/-- DeviceOperationsComplete: a NOTIFY to the own engine, by UALink and by Ultra Ethernet, of a protected context too. -/
theorem witness_notify : ∀ contain ∈ [0, 2], ∀ entry ∈ [[1, 15, 0, 3] ++ List.replicate 22 0 ++ [7], [3, 5, 0, 0] ++ List.replicate 22 0 ++ [7]], ∀ d ∈ [(0x300001000 : W64), 0x10300001000],
      let r : SRef := ⟨0, .main⟩
      let o := { op1 (.notify d) with data := List.replicate 32 0 }
      let s := { (main fun st => { st with dq := [o], gens := gens1 }) with
        peers := { table := [(3, entry)] }, mast := { registry := [(0, { contain := contain })] } }
      let b (n : Nat) : Nat := ((s.peers.table.get (d.toNat / 2 ^ 32 % 2 ^ 8) []).getD n 0).toNat
      Oldest s r o [] ∧ Clean s r o ∧ (s.stream r).regs.phase.sets = none ∧ d.toNat % 2 ^ 25 % 32 = 0 ∧ d.getLsbD 40 = (d == 0x10300001000) ∧ o.data.length = 32 ∧
      (b 0 = 1 ∧ b 1 < 16 ∧ b 3 < 4 ∨ b 0 = 3 ∧ b 7 = 0) ∧ b 26 < 8 ∧ (∀ k < 5, b (27 + k) = 0) ∧
      s.protected (s.stream r).owner = (contain == 2) ∧ s.recov = [] := by
  intro contain hc entry he d hd
  simp only [List.mem_cons, List.not_mem_nil, or_false] at hc he hd
  unfold Oldest Clean
  rcases hc with rfl | rfl <;> rcases he with rfl | rfl <;> rcases hd with rfl | rfl <;> decide

/-- FaultRecordsTlbsAndCounters: a load from an unmapped page; a suspended copy with its record; a counter at its threshold. -/
theorem witness_FaultRecordsTlbsAndCounters :
    let d1 : W64 := BitVec.ofNat 64 (2 ^ 32 * 16)
    let o := op1 (.cpy .cpy 0x5000 d1 0 0)
    let s := desk o
    let st := s.stream ⟨0, .main⟩
    (Oldest s ⟨0, .main⟩ o [] ∧ Clean s ⟨0, .main⟩ o ∧ d1.toNat / 2 ^ 62 = 0 ∧ o.moved = 0 ∧ o.segs = none ∧
      1 ≤ d1.toNat / 2 ^ 32 % 2 ^ 25 ∧ d1.toNat % 2 ^ 25 + 16 ≤ 0x1800000 ∧ (∀ a y, s.peekLeaf st.owner (some 0) a = some y → leafEgr y.leaf = 0) ∧
      s.boundsOk st.owner 0x5000 16 true false = true ∧ s.translate st.owner (some 0) 0x5000 true false = (s, .error (0, 4))) ∧
    (let o2 := { o with fault := some 7 }
     let f : FaultRec := { n := 7, ctx := 0, va := 0x5000, cause := 0, level := 4, write := false, who := .op ⟨0, .main⟩ 1 }
     let s2 := { desk o2 with faults := [f], boot := { stage := 3 } }
     f ∈ s2.faults ∧ s2.nymenUp = true ∧ (∀ g ∈ s2.faults, g.n = f.n → g = f) ∧ s2.dOp ⟨0, .main⟩ o2.id = some o2 ∧ o2.body.isStreamCopy = false) ∧
    (let s3 := { s with mast := { registry := [(0, { acthr := 5 })] }, dies := [(2, { counters := [⟨0, 3, 5⟩] })] }
     0 < (s3.ctx 0).acthr.toNat ∧ ∃ c ∈ (s3.die 2).counters, c.ctx = 0 ∧ c.block = 3 ∧ (s3.ctx 0).acthr.toNat ≤ c.count) := by
  refine ⟨⟨by unfold Oldest; decide, by unfold Clean; decide, by decide, rfl, rfl, by decide, by decide, desk_local _ _ (some 0) (by decide), by decide +kernel,
    rfl⟩, by decide, by decide⟩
- - -
TASK PROMPT.
In the listing above, find the line containing "let st := s.stream ⟨0, .main⟩" and the line containing "0 < (s3.ctx". Output them and every line between, exactly, and nothing else.

EXERCISE ANSWER.
    let st := s.stream ⟨0, .main⟩
    (Oldest s ⟨0, .main⟩ o [] ∧ Clean s ⟨0, .main⟩ o ∧ d1.toNat / 2 ^ 62 = 0 ∧ o.moved = 0 ∧ o.segs = none ∧
      1 ≤ d1.toNat / 2 ^ 32 % 2 ^ 25 ∧ d1.toNat % 2 ^ 25 + 16 ≤ 0x1800000 ∧ (∀ a y, s.peekLeaf st.owner (some 0) a = some y → leafEgr y.leaf = 0) ∧
      s.boundsOk st.owner 0x5000 16 true false = true ∧ s.translate st.owner (some 0) 0x5000 true false = (s, .error (0, 4))) ∧
    (let o2 := { o with fault := some 7 }
     let f : FaultRec := { n := 7, ctx := 0, va := 0x5000, cause := 0, level := 4, write := false, who := .op ⟨0, .main⟩ 1 }
     let s2 := { desk o2 with faults := [f], boot := { stage := 3 } }
     f ∈ s2.faults ∧ s2.nymenUp = true ∧ (∀ g ∈ s2.faults, g.n = f.n → g = f) ∧ s2.dOp ⟨0, .main⟩ o2.id = some o2 ∧ o2.body.isStreamCopy = false) ∧
    (let s3 := { s with mast := { registry := [(0, { acthr := 5 })] }, dies := [(2, { counters := [⟨0, 3, 5⟩] })] }
     0 < (s3.ctx 0).acthr.toNat ∧ ∃ c ∈ (s3.die 2).counters, c.ctx = 0 ∧ c.block = 3 ∧ (s3.ctx 0).acthr.toNat ≤ c.count) := by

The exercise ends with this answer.